The expected output is exactly the lines below, starting at the line with "s.pwr := rfl" and ending at the line with "s.ks := rfl", both included; no other line belongs in it.

>>

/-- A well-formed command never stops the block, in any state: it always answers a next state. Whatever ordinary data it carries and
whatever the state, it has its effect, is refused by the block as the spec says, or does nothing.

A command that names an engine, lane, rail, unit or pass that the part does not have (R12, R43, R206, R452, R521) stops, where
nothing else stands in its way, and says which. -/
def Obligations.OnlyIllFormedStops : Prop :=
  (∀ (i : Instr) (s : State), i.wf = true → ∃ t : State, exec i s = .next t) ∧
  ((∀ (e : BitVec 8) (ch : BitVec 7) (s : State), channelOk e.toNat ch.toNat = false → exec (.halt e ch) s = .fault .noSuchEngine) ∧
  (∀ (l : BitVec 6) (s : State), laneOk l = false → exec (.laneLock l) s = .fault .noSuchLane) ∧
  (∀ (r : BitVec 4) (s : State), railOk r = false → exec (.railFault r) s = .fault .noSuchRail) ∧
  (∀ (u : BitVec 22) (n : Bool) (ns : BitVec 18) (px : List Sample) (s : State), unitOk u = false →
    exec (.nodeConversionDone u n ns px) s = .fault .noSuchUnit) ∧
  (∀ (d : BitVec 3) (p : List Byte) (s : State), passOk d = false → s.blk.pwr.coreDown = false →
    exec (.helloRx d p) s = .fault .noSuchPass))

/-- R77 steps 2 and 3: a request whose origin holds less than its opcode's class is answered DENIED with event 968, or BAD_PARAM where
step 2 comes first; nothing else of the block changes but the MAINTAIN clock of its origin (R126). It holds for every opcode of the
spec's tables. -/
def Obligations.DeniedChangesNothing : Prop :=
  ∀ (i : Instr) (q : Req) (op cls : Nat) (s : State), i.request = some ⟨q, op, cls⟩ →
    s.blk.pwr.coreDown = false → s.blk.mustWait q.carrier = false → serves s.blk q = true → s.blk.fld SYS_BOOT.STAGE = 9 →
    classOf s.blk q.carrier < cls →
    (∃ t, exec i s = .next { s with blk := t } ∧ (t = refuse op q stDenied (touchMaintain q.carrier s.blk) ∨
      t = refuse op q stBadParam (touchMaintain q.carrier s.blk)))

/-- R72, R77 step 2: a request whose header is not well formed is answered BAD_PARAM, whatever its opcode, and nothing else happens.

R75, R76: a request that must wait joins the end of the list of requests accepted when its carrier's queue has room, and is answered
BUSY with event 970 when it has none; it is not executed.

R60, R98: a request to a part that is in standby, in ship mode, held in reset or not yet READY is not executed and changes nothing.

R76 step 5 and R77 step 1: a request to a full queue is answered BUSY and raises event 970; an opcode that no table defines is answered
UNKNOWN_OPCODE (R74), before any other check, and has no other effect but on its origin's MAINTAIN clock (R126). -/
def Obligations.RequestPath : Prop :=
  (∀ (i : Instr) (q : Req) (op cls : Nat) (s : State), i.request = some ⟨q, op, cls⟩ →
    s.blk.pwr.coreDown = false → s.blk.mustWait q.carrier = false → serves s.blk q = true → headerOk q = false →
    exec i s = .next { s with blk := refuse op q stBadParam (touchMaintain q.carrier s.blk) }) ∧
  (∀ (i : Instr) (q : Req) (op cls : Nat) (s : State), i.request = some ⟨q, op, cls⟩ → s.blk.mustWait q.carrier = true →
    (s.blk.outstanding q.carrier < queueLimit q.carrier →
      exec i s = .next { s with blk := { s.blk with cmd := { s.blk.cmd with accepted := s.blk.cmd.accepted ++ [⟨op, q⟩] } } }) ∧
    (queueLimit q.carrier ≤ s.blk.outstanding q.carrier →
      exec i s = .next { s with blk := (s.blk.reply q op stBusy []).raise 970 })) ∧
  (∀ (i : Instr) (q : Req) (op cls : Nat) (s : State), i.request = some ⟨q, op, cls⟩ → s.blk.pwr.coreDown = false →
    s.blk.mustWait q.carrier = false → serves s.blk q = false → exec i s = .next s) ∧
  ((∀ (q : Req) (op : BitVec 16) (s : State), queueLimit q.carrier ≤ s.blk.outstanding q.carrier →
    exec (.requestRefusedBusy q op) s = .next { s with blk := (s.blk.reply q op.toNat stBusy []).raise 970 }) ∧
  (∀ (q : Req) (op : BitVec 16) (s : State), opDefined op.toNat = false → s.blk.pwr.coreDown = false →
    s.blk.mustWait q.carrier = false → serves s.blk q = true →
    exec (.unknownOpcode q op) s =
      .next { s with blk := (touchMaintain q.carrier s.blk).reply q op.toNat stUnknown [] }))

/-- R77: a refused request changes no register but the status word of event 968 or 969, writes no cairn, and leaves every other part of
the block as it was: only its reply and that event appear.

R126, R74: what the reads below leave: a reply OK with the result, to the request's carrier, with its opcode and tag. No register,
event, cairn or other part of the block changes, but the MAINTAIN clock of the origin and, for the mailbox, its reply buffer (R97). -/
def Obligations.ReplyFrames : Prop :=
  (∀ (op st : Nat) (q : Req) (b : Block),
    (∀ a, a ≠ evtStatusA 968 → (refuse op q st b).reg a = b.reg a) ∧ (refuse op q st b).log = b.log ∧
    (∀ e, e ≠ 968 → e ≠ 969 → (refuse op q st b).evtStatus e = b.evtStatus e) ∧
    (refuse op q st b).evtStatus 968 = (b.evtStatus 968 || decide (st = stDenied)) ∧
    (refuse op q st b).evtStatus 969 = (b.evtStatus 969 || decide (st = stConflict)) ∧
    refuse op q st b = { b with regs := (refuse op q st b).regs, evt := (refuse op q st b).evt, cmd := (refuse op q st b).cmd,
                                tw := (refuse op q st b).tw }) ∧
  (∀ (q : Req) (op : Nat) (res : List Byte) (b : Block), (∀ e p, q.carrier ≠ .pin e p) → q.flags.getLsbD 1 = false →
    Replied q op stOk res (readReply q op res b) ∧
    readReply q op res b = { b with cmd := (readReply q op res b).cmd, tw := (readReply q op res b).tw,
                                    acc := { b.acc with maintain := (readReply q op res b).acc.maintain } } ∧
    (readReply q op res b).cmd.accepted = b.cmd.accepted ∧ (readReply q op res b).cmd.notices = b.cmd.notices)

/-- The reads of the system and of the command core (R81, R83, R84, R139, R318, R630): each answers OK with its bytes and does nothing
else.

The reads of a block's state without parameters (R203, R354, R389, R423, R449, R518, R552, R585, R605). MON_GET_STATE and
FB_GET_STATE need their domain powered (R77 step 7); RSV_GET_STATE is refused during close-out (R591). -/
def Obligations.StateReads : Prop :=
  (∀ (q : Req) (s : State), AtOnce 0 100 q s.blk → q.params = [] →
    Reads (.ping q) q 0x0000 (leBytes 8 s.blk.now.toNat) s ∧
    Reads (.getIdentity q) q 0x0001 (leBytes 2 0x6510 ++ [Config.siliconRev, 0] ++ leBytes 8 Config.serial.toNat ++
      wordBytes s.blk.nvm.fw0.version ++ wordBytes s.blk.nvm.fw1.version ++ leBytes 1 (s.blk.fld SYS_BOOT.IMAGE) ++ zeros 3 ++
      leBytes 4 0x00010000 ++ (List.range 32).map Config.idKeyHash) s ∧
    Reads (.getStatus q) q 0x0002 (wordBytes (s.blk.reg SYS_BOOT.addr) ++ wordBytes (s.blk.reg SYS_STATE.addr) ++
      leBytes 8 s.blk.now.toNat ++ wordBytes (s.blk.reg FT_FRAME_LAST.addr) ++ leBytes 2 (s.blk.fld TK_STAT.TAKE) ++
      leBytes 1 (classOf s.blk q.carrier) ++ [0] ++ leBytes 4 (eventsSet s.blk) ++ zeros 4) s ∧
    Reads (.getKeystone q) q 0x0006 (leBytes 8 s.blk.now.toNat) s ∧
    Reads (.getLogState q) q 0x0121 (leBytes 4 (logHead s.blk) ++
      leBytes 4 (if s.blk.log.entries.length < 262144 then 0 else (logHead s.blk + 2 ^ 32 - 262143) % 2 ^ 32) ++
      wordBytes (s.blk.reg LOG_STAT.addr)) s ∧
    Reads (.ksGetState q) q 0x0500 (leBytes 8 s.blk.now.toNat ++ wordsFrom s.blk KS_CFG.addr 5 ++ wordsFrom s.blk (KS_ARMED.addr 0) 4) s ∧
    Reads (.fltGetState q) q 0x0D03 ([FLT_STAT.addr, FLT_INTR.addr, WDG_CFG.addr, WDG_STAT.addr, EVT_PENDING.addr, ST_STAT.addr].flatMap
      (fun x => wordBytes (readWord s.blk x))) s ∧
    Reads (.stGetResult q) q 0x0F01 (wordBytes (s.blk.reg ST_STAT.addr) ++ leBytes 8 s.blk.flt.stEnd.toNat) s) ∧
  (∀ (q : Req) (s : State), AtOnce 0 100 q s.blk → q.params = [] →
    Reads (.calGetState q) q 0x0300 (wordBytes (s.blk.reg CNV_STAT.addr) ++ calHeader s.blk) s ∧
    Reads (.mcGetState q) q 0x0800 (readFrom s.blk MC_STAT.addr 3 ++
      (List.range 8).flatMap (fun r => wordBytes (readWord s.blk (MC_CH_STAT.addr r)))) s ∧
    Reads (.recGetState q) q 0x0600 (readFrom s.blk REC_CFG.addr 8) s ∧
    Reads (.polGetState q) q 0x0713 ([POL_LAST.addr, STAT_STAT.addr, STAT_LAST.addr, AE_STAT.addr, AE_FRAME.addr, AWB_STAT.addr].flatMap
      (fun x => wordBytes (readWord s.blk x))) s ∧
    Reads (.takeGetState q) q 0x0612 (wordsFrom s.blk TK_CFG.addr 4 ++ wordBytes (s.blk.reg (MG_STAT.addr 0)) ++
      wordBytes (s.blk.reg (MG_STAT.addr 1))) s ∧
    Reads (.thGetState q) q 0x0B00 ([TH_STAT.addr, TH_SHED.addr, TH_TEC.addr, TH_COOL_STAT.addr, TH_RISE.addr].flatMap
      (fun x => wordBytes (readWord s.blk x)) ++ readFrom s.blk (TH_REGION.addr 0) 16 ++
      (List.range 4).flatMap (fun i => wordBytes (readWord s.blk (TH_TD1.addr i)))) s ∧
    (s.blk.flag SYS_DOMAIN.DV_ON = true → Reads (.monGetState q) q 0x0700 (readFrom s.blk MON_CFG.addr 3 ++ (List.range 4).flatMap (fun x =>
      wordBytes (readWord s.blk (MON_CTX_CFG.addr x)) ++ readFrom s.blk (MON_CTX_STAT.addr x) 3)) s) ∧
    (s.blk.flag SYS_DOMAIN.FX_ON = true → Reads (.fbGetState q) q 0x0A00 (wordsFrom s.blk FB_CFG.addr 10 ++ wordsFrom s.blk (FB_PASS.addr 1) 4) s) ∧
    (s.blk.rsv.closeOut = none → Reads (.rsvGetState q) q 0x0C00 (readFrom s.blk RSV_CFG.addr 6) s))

<<
>>

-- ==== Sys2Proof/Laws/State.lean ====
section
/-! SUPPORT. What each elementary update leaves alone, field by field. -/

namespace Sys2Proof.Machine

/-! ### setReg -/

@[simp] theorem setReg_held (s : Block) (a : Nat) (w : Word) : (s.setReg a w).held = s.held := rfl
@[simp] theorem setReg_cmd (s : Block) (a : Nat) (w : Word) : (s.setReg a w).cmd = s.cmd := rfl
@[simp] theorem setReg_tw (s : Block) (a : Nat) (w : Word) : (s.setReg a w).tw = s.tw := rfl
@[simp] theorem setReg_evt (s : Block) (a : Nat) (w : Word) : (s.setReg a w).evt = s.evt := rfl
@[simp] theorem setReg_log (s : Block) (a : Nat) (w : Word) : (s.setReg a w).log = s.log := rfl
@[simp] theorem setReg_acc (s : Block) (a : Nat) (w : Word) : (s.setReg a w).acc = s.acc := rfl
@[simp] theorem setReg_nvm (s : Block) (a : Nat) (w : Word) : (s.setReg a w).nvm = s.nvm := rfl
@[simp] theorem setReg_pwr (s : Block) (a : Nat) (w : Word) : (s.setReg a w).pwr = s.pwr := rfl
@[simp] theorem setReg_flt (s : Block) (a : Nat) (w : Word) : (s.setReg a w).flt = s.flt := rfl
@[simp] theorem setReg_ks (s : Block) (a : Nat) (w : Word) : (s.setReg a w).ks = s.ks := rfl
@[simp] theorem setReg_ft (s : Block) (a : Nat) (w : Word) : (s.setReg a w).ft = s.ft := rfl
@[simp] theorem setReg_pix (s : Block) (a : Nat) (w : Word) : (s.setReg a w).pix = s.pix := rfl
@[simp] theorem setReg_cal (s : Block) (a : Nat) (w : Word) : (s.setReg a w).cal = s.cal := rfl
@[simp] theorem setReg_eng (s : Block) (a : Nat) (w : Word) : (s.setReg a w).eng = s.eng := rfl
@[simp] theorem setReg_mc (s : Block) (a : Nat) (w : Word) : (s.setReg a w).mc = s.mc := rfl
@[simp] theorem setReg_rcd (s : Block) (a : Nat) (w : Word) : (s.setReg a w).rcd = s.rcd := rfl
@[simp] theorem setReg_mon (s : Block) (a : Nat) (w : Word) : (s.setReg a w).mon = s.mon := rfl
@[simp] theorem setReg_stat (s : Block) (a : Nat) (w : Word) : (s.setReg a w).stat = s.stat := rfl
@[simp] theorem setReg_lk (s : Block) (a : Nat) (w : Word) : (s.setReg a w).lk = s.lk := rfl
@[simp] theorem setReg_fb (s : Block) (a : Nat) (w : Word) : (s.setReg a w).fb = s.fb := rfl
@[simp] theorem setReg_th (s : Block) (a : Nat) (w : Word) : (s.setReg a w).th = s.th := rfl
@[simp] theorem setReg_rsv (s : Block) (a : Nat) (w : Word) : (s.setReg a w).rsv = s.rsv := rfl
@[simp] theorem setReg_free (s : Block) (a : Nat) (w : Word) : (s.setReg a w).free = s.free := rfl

<<

> [RESPONSE FOR THIS EXERCISE]:
@[simp] theorem setReg_pwr (s : Block) (a : Nat) (w : Word) : (s.setReg a w).pwr = s.pwr := rfl
@[simp] theorem setReg_flt (s : Block) (a : Nat) (w : Word) : (s.setReg a w).flt = s.flt := rfl
@[simp] theorem setReg_ks (s : Block) (a : Nat) (w : Word) : (s.setReg a w).ks = s.ks := rfl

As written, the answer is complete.